» **Activity**:
Restate verbatim the span of lines below between the line with "Nat.lt_of_le_of_lt (Nat.sub_le _" and the line with "exact beginTxn_inv (hr.congr", including those two lines, and only that span.

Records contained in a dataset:
---------------

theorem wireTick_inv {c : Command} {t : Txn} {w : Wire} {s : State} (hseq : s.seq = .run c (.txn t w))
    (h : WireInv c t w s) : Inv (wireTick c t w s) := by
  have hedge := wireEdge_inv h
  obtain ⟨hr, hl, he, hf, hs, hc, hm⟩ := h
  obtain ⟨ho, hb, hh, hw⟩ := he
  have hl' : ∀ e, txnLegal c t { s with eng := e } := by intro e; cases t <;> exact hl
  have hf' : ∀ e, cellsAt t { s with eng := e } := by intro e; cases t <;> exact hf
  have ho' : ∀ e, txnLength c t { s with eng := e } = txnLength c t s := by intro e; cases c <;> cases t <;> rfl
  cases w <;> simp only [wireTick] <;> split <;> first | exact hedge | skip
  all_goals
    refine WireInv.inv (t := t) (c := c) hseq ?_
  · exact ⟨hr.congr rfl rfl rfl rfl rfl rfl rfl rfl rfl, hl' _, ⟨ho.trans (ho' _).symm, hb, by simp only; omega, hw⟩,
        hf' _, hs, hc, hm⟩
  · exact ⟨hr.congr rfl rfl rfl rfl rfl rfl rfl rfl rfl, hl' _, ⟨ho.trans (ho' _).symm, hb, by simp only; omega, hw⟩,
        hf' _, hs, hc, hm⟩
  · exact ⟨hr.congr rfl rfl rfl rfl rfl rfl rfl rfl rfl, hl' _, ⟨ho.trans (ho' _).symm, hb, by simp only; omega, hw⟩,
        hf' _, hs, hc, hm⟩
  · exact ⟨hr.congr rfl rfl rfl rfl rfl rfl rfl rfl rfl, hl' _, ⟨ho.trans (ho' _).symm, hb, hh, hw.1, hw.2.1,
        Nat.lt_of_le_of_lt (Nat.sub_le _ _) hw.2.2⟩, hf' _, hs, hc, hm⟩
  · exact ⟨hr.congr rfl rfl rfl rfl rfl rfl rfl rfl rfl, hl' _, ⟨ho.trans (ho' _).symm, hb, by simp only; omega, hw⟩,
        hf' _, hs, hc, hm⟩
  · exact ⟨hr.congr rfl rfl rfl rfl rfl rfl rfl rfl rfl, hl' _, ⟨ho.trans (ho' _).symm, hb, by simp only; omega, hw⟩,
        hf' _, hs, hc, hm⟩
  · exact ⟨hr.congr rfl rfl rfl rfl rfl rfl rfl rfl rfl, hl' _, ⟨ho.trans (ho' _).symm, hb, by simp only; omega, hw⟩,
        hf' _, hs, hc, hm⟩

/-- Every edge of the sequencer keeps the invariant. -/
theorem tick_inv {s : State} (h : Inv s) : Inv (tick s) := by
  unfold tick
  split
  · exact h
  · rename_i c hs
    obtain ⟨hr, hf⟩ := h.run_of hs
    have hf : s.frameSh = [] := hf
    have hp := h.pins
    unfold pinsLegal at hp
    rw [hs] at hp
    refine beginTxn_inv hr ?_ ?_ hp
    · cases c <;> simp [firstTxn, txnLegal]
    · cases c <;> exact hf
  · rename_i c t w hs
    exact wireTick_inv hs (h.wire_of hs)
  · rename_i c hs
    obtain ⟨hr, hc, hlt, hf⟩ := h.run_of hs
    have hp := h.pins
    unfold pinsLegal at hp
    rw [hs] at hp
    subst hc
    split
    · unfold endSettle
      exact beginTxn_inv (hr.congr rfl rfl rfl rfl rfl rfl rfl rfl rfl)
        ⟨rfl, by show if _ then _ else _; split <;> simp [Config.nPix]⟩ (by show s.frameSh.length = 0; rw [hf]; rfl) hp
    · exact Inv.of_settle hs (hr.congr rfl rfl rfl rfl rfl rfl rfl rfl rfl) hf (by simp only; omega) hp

---------------

» **Written answer**:
        Nat.lt_of_le_of_lt (Nat.sub_le _ _) hw.2.2⟩, hf' _, hs, hc, hm⟩
  · exact ⟨hr.congr rfl rfl rfl rfl rfl rfl rfl rfl rfl, hl' _, ⟨ho.trans (ho' _).symm, hb, by simp only; omega, hw⟩,
        hf' _, hs, hc, hm⟩
  · exact ⟨hr.congr rfl rfl rfl rfl rfl rfl rfl rfl rfl, hl' _, ⟨ho.trans (ho' _).symm, hb, by simp only; omega, hw⟩,
        hf' _, hs, hc, hm⟩
  · exact ⟨hr.congr rfl rfl rfl rfl rfl rfl rfl rfl rfl, hl' _, ⟨ho.trans (ho' _).symm, hb, by simp only; omega, hw⟩,
        hf' _, hs, hc, hm⟩

/-- Every edge of the sequencer keeps the invariant. -/
theorem tick_inv {s : State} (h : Inv s) : Inv (tick s) := by
  unfold tick
  split
  · exact h
  · rename_i c hs
    obtain ⟨hr, hf⟩ := h.run_of hs
    have hf : s.frameSh = [] := hf
    have hp := h.pins
    unfold pinsLegal at hp
    rw [hs] at hp
    refine beginTxn_inv hr ?_ ?_ hp
    · cases c <;> simp [firstTxn, txnLegal]
    · cases c <;> exact hf
  · rename_i c t w hs
    exact wireTick_inv hs (h.wire_of hs)
  · rename_i c hs
    obtain ⟨hr, hc, hlt, hf⟩ := h.run_of hs
    have hp := h.pins
    unfold pinsLegal at hp
    rw [hs] at hp
    subst hc
    split
    · unfold endSettle
      exact beginTxn_inv (hr.congr rfl rfl rfl rfl rfl rfl rfl rfl rfl)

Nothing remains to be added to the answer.